My first memory of the place was of me unpacking some of my boxes. I was taking a break because it was hot and stuffy in the little two-bedroom apartment we were now supposed to call home.
Today, it would be called a townhome, but then, it was just an apartment that we didn’t want to be in.
I remember stepping outside of our building and looking at the row of former Army barracks.
Most projects in Brockton used to be used as farms or military barracks. I walk out onto the concrete porch, and the first thing I see is Mrs. Williams. She’s our nosey neighbor that lives directly across from us. I would find that for many years to come, Mrs. Williams would be staring at our front door.
I decide to go to The Corner Store. I couldn’t believe that someone had been so lazy that they couldn’t come up with a better name than that. So I asked my mother would it be OK to walk to the store at the mouth of the circular projects and she said.
“Yes, but hurry up.
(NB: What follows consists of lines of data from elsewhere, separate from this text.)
-- ==== Sys2Proof/WellFormed.lean ====
section
/-! DEFINITION. Well-formed commands: operands that a packet, a frame, a write or a measurement of the manual can carry. The
types of the operands bound most of them; what stands here is the rest. `exec` is total and does not ask for it. -/

namespace Sys2Proof

/-- A MAC address: 48 bits. -/
def macOk (mac : Option Nat) : Bool := mac.all fun m => decide (m < 2 ^ 48)

/-- A conduit key slot: 0 to 15 (R77). -/
def slotOk (auth : Option Nat) : Bool := auth.all fun k => decide (k < 16)

/-- ENCRYPT only with AUTH (step 6 of Table 3-4). -/
def authOk (auth : Option Nat) (encrypt : Bool) : Bool := !encrypt || auth.isSome

/-- The sender of a request: 16-bit node identities, SEQUENCE and port, a 32-bit address, and a key slot with ENCRYPT only under
AUTH (Table 3-2, R77). -/
def reqOk (r : Req) : Bool :=
  decide (r.source < 2 ^ 16) && decide (r.seq < 2 ^ 16) && decide (r.dest < 2 ^ 16) && decide (r.port < 2 ^ 16) &&
    decide (r.ip < 2 ^ 32) && decide (r.toIp < 2 ^ 32) && slotOk r.auth && authOk r.auth r.encrypt

/-- An item of a WRITE or WRITE_MULTI has a 16-bit length (R82). -/
def itemOk (value : List Byte) : Bool := decide (value.length < 2 ^ 16)

/-- READ_MULTI and WRITE_MULTI carry 1 to 64 items; any other count is malformed (R82). -/
def countOk (n : Nat) : Bool := decide (1 ≤ n) && decide (n ≤ 64)

/-- The payload area holds at most 8,960 bytes (R71). -/
def payloadOk (data : List Byte) : Bool := decide (data.length ≤ 8960)

/-- A received frame holds less than 64 KiB. -/
def frameOk (wire : List Byte) : Bool := decide (wire.length < 2 ^ 16)

/-- The same of a barrier frame whose bytes are given. -/
def wireOk (wire : Option (List Byte)) : Bool := wire.all frameOk

/-- A VLAN ID has 12 bits. -/
def vlanOk (vlan : Option Nat) : Bool := vlan.all fun v => decide (v < 2 ^ 12)

/-- A frame's source and redundancy control trailer (R287), and its instant in the tick (R4). -/
def netRxOk (rx : NetRx) : Bool :=
  decide (rx.mac < 2 ^ 48) && decide (rx.ns < 250000) && (rx.rct.all fun t => decide (t.1 < 16) && decide (t.2 < 2 ^ 16)) && vlanOk rx.vlan

/-- The same of an ARP or ICMP frame of either origin. -/
def ipOriginOk : IpOrigin → Bool
  | .net rx => netRxOk rx
  | .usb mac ns => decide (mac < 2 ^ 48) && decide (ns < 250000)

/-- A datagram: the widths of its IPv4 and UDP fields (Table 3-1). -/
def datagramOk (d : Datagram) : Bool :=
  netRxOk d.rx && frameOk d.data && decide (d.srcIp < 2 ^ 32) && decide (d.dstIp < 2 ^ 32) && decide (d.srcPort < 2 ^ 16) &&
    decide (d.dstPort < 2 ^ 16) && decide (d.checksum < 2 ^ 16)

/-- The rates that a port can negotiate (chapter 20, network ports). -/
def rateOk (rate : Nat) : Bool := decide (rate = 100) || decide (rate = 1000) || decide (rate = 2500)

/-- A CAN data field holds at most 64 bytes (Table 11-1). -/
def canDataOk (f : CanFrame) : Bool := decide (f.data.length ≤ 64)

/-- The same of what a channel receives, and of what wakes a sleeping one. -/
def canRxOk : CanRx → Bool
  | .frame f => canDataOk f
  | .remote => true
  | .protocolException => true
  | .error _ _ => true
  | .flagError => true

def canWakeOk : CanWakeEvent → Bool
  | .frame f => canDataOk f
  | .dominant => true
  | .decodeError => true

/-- A measurement holds as many currents as the channels it measures; group C, and a group's absent half, measure none. -/
def measureOk (m : FieldMeasure) : Bool :=
  [m.doCurrent.length, m.diCurrent.length, m.vsCurrent.length, m.aiRaw.length, m.aoCurrent.length, m.aoSupply.length].zip
    [24, 48, 4, 8, 8, 8] |>.all fun p => decide (p.1 = 0) || decide (p.1 = p.2)

/-- The words of the full scan have 32 bits (R134). -/
def canaryOk (m : CanaryMeasure) : Bool := m.scan.all fun w => decide (w.found < 2 ^ 32)

/-- A digest has 32 bytes (R398). -/
def islandCheckOk : IslandCheck → Bool
  | .setDigest found => decide (found.length = 32)
  | _ => true

/-- Backup RAM holds 184 bytes of records, and a copy of the option record 2,048 (Tables 15-6 and 15-8). -/
def exitOk (f : ExitFacts) : Bool :=
  (f.backup.all fun e => decide (e.1.toNat < 184)) && (f.optionA.all fun b => decide (b.length = 2048)) && f.optionB.all fun b => decide (b.length = 2048)

/-- A recovery frame holds 1 to 4,096 bytes (R506). -/
def recoveryOk (data : List Byte) : Bool := decide (1 ≤ data.length) && decide (data.length ≤ 4096)

/-- A drawn frame fills the panel: 152 rows of 74 bytes (R484). -/
def panelOk (drawn : List Byte) : Bool := decide (drawn.length = 11248)

/-- Every operand of a command is one that the manual's event or instruction can carry. -/
def wellFormed : Instr → Bool
  | .logicSupplyRise => true
  | .logicSupplyLoss _ => true
  | .feedLoss => true
  | .resetPinAssert _ => true
  | .resetPinRelease => true
  | .watchdogExpiry _ => true
  | .debugReset _ _ _ => true
  | .sourceTakesHold _ _ => true
  | .internalSourceRelease _ => true
  | .episodeClose f => exitOk f
  | .bootComplete _ => true
  | .holdEntered _ => true
  | .overtemp => true
  | .wake _ _ => true
  | .load req => reqOk req
  | .unload req => reqOk req
  | .start req => reqOk req
  | .stop req => reqOk req
  | .handover req => reqOk req
  | .layup req => reqOk req
  | .automaticStart => true
  | .startBoundary => true
  | .stopBoundary => true
  | .handoverBoundary => true
  | .profileWrite req _ => reqOk req
  | .profileChange => true
  | .resetRequest req _ => reqOk req
  | .restoreCommand req _ => reqOk req
  | .restoreDone => true
  | .resetCauseClear req _ => reqOk req
  | .objectWrite req _ value => reqOk req && itemOk value
  | .clpPacketReceive d => datagramOk d
  | .identify req => reqOk req
  | .read req _ => reqOk req
  | .write req _ value => reqOk req && itemOk value
  | .readMulti req addrs => reqOk req && countOk addrs.length
  | .writeMulti req items => reqOk req && countOk items.length && items.all fun p => itemOk p.2
  | .domainWriteBegin req _ _ _ => reqOk req
  | .domainWriteSegment req _ _ data => reqOk req && payloadOk data
  | .domainWriteEnd req _ => reqOk req
  | .domainReadBegin req _ => reqOk req
  | .domainReadSegment req _ _ _ => reqOk req
  | .domainAbort req _ => reqOk req
  | .domainStatus req _ => reqOk req
  | .transferExpiry _ => true
  | .sequenceRecordExpiry _ => true
  | .pd _ ip auth encrypt _ payload => decide (ip < 2 ^ 32) && slotOk auth && authOk auth encrypt && payloadOk payload
  | .pdTransmit _ => true
  | .subscribe req _ _ _ _ => reqOk req
  | .unsubscribe req _ => reqOk req
  | .event _ => true
  | .eventResend _ => true
  | .eventAck req _ _ => reqOk req
  | .subscriptionLapse _ => true
  | .reset req _ => reqOk req
  | .arpRequest rx senderIp targetIp => ipOriginOk rx && decide (senderIp < 2 ^ 32) && decide (targetIp < 2 ^ 32)
  | .arpRefresh ip mac => decide (ip < 2 ^ 32) && macOk mac
  | .icmpEcho rx srcIp dstIp data => ipOriginOk rx && decide (srcIp < 2 ^ 32) && decide (dstIp < 2 ^ 32) && frameOk data
  | .igmpQuery rx => netRxOk rx
  | .portLinkUp _ rate => rateOk rate
  | .pathLost _ cause => decide (1 ≤ cause.val)
  | .pathRestored _ => true
  | .prpSupervision => true
  | .tickEdge => true
  | .sourceStale _ => true
  | .shelveExpiry _ => true
  | .gapWeft => true
  | .executionStart => true
  | .laneNop _ => true
  | .laneEnd _ => true
  | .laneWait _ _ _ => true
  | .waitRelease _ => true
  | .laneWeft _ _ _ => true
  | .laneCommit _ _ => true
  | .laneShut _ _ _ _ _ => true
  | .laneTrom _ _ _ _ => true
  | .laneDmai _ _ _ => true
  | .laneConstl _ _ _ => true
  | .laneConsth _ _ _ => true
  | .laneMov _ _ _ => true
  | .laneAddi _ _ _ _ => true
  | .laneExt _ _ _ _ _ => true
  | .laneIns _ _ _ _ _ => true
  | .laneAdd32 _ _ _ _ => true
  | .laneSub32 _ _ _ _ => true
  | .laneMul32 _ _ _ _ => true
  | .laneDivs32 _ _ _ _ => true
  | .laneDivu32 _ _ _ _ => true
  | .laneAdd64 _ _ _ _ => true
  | .laneSub64 _ _ _ _ => true
  | .laneMul64 _ _ _ _ => true
  | .laneDivs64 _ _ _ _ => true
  | .laneDivu64 _ _ _ _ => true
  | .laneAnd _ _ _ _ => true
  | .laneOr _ _ _ _ => true
  | .laneXor _ _ _ _ => true
  | .laneNot _ _ _ => true
  | .laneShl _ _ _ _ => true
  | .laneShr _ _ _ _ => true
  | .laneSar _ _ _ _ => true
  | .laneMins _ _ _ _ => true
  | .laneMaxs _ _ _ _ => true
  | .laneSx8 _ _ _ => true
  | .laneSx16 _ _ _ => true
  | .laneSx32 _ _ _ => true
  | .laneCeq _ _ _ _ => true
  | .laneCne _ _ _ _ => true
  | .laneClts _ _ _ _ => true
  | .laneCltu _ _ _ _ => true
  | .laneCles _ _ _ _ => true
  | .laneCleu _ _ _ _ => true
  | .laneFceq32 _ _ _ _ => true
  | .laneFclt32 _ _ _ _ => true
  | .laneFcle32 _ _ _ _ => true
  | .laneFcun32 _ _ _ _ => true
  | .laneFceq64 _ _ _ _ => true
  | .laneFclt64 _ _ _ _ => true
  | .laneFcle64 _ _ _ _ => true
  | .laneFcun64 _ _ _ _ => true
  | .laneSel _ _ _ _ _ => true
  | .laneBsel _ _ _ _ _ => true
  | .laneFadd32 _ _ _ _ => true
  | .laneFsub32 _ _ _ _ => true
  | .laneFmul32 _ _ _ _ => true
  | .laneFdiv32 _ _ _ _ => true
  | .laneFsqrt32 _ _ _ => true
  | .laneFmin32 _ _ _ _ => true
  | .laneFmax32 _ _ _ _ => true
  | .laneFabs32 _ _ _ => true
  | .laneFneg32 _ _ _ => true
  | .laneCvtf32i32 _ _ _ => true
  | .laneCvti32f32 _ _ _ => true
  | .laneCvtf64f32 _ _ _ => true
  | .laneCvtf32f64 _ _ _ => true
  | .laneFadd64 _ _ _ _ => true
  | .laneFsub64 _ _ _ _ => true
  | .laneFmul64 _ _ _ _ => true
  | .laneFdiv64 _ _ _ _ => true
  | .laneFsqrt64 _ _ _ => true
  | .laneFmin64 _ _ _ _ => true
  | .laneFmax64 _ _ _ _ => true
  | .laneFabs64 _ _ _ => true
  | .laneFneg64 _ _ _ => true
  | .laneCvtf64i64 _ _ _ => true
  | .laneCvti64f64 _ _ _ => true
  | .laneScl32 _ _ _ _ => true
  | .laneClamp32 _ _ _ _ => true
  | .laneFilt32 _ _ _ _ => true
  | .laneRamp32 _ _ _ _ => true
  | .laneLd8 _ _ _ _ => true
  | .laneLd16 _ _ _ _ => true
  | .laneLd32 _ _ _ _ => true
  | .laneLd64 _ _ _ _ => true
  | .laneSt8 _ _ _ _ => true
  | .laneSt16 _ _ _ _ => true
  | .laneSt32 _ _ _ _ => true
  | .laneSt64 _ _ _ _ => true
  | .laneLdw _ _ _ _ => true
  | .laneStw _ _ _ _ => true
  | .laneLdp _ _ _ _ => true
  | .laneStp _ _ _ _ => true
  | .loopEvaluation _ _ => true
  | .loopLost _ => true
  | .loopFrozen _ => true
  | .testModeWrite req _ _ => reqOk req
  | .testComplete _ => true
  | .pointScreen => true
  | .alarmDelayExpiry _ _ => true
  | .dmaListStart _ _ => true
  | .dmaListComplete _ => true
  | .dmaResponseError _ _ _ => true
  | .deviceRequest _ _ _ => true
  | .lockstepMismatch _ _ _ => true
  | .reExecution => true
  | .outputStaging => true
  | .barrierFrameSend _ _ _ => true
  | .barrierFrameReceive _ _ _ wire => wireOk wire
  | .fieldEdgeApply _ m => measureOk m
  | .silenceTimeout _ => true
  | .guard => true
  | .canaryTickCheck m => canaryOk m
  | .seamGuardCheck => true
  | .seamDecision => true
  | .takeover => true
  | .aoHoldEnd => true
  | .fenceIn => true
  | .partnerPresentChange _ => true
  | .presenceFrameSend => true
  | .presenceFrameReceive rx payload => netRxOk rx && frameOk payload
  | .seamUp => true
  | .seamRetrain => true
  | .hello wire => frameOk wire
  | .weftFrame frame _ tag => frameOk (frame ++ tag)
  | .stateFrame wire => frameOk wire
  | .closeFrameReceive wire => frameOk wire
  | .dictFrame wire => frameOk wire
  | .bankFrame wire => frameOk wire
  | .resyncFrame wire => frameOk wire
  | .persistFrame wire => frameOk wire
  | .ackFrame wire => frameOk wire
  | .activateBankWrite req _ => reqOk req
  | .activateCancelWrite req _ => reqOk req
  | .activationStaging _ => true
  | .activationDecision => true
  | .activation => true
  | .activationRestart => true
  | .warpVerified _ => true
  | .sync _ _ => true
  | .followUp _ _ => true
  | .delayResp _ _ => true
  | .pdelayReq _ _ _ => true
  | .pdelayResp _ _ => true
  | .pdelayRespFollowUp _ _ => true
  | .announce _ _ => true
  | .announceTimeout _ => true
  | .ptpTransmit _ _ _ => true
  | .delayReq _ _ => true
  | .holdoverEntry => true
  | .timePortSwitch => true
  | .timeStepped => true
  | .rtcUpdate => true
  | .reStepPermitWrite req _ => reqOk req
  | .timeSetWrite req value => reqOk req && itemOk value
  | .ppsInEdge _ => true
  | .ppsOutEnd => true
  | .canFrameReceive _ rx => canRxOk rx
  | .canFrameTransmitted _ _ _ => true
  | .canBusOff _ => true
  | .canBusOn _ => true
  | .recoverWrite req _ _ => reqOk req
  | .canRxBufferRead _ _ _ => true
  | .lockExpiry _ _ => true
  | .detectStart req _ => reqOk req
  | .detectStop req _ => reqOk req
  | .detectTimeout _ _ => true
  | .canWake _ seen => canWakeOk seen.event
  | .diBandChange _ _ _ _ => true
  | .outputOverload _ => true
  | .overloadRetry _ => true
  | .fieldSupplyWarning _ _ => true
  | .fieldSupplyTrip _ => true
  | .supplyRestoring _ _ => true
  | .fieldSupplyRestored _ => true
  | .fieldSideStop _ => true
  | .aoCompliance _ _ => true
  | .aoOpen _ _ => true
  | .aoRestored _ _ _ => true
  | .aoThermal _ _ => true
  | .aoThermalClear _ => true
  | .analogEnvelope _ _ _ => true
  | .hartSearch _ => true
  | .hartPoll _ => true
  | .hartResponse _ reply => decide (reply.data.length ≤ 255)
  | .hartTransactionFailure _ => true
  | .hartRequestWrite req _ payload => reqOk req && itemOk payload
  | .islandScan currents => decide (currents.length = 4)
  | .tpFrame inputs readback => decide (inputs.length = 8) && decide (readback.length = 4)
  | .inputFilterExpiry _ _ _ => true
  | .discrepancy _ => true
  | .onDelayExpiry _ => true
  | .tripDelayExpiry _ => true
  | .switchOnCheck _ _ _ => true
  | .darkTest _ _ _ => true
  | .safetyOutputFault _ _ => true
  | .canaryIslandFault check => islandCheckOk check
  | .islandReset => true
  | .islandSelfTestDone => true
  | .safetySetVerified => true
  | .safetySetConfirmWrite req _ => reqOk req
  | .proofTestDue => true
  | .clockMonitorTrip _ => true
  | .clkIrcFailed => true
  | .ircJudgementWindow _ => true
  | .pllLock _ => true
  | .clkMuxHang _ => true
  | .trimWindow _ _ _ => true
  | .trimStore => true
  | .scrubPass _ _ _ => true
  | .tallyWrite _ params => decide (params.length ≤ 4)
  | .operatingMinute => true
  | .tallySelectWrite req _ => reqOk req
  | .faceplatePageWrite req _ => reqOk req
  | .pageTimeout => true
  | .faceplateRequest _ => true
  | .updateStart drawn => panelOk drawn.content
  | .updatePhase => true
  | .warpKeyWrite req _ key _ => reqOk req && itemOk key
  | .safetySetKeyWrite req _ key _ => reqOk req && itemOk key
  | .revokeKeyWrite req _ => reqOk req
  | .conduitKeyWrite req _ key => reqOk req && itemOk key
  | .seamKeyWrite req _ key => reqOk req && itemOk key
  | .firmwareVerified _ => true
  | .commitSecurityVersionWrite req _ => reqOk req
  | .debugLockWrite req _ => reqOk req
  | .recoveryFrame _ _ data => recoveryOk data
  | .recoveryLoaded => true
  | .seamLinkDown => true
  | .fieldSideRestart _ => true
  | .fenceInRelease => true
  | .dramScrubPass _ _ _ => true

end Sys2Proof
end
Go straight there and come back, and DON”T talk to anyone!”
Great. Now I was second guessing the trip. But it sure was hot outside and I had forty cents burning a hole in my pocket. I wanted a twenty-five cent lemon icy, a ten cent peach lollipop and five cents worth of Swedish fish. I hurried out the door and started power walking up the street.
I’m halfway between my house and the store when when I hear, “Hey child, wait for me!”
Mind you, I don’t know any of these people yet, so I keep on stepping. I soon felt someone coming up on me and I spin around to see this person wearing two dollar navy blue flip-flops with red & white striped basketball socks, black shorts with a white stripe down the side that are so far from his knees they look like underwear, and a white t-shirt that looked to be from my baby doll collection.
What in the world was this mess??
That my good people, was Pookie.
The neighborhood fruitcake. And he was all of 11-years-old.
I had never seen anything - or anyone like him before. I couldn’t do anything but stare. When he caught up to me I just fell in step with him and kept it moving toward the store.
This boy had more twitch in his step than I could EVER hope to have when I grew up. He talked with a lisp and calls everyone he sees “child”.
He must have asked me a hundred questions in the three minutes it took us to get to the store.
What I didn’t know at the time was Pookie is the neighborhood gossip. He’d been sent to find out about my family since we were the new people in the neighborhood who kept to ourselves.
I was unexperienced in the gossip area so I just told the truth. I learned two lessons very quickly.
One, never to tell Pookie anything and two, keep your business to yourself when you live in the projects.
Those two lessons quickly became my golden rules.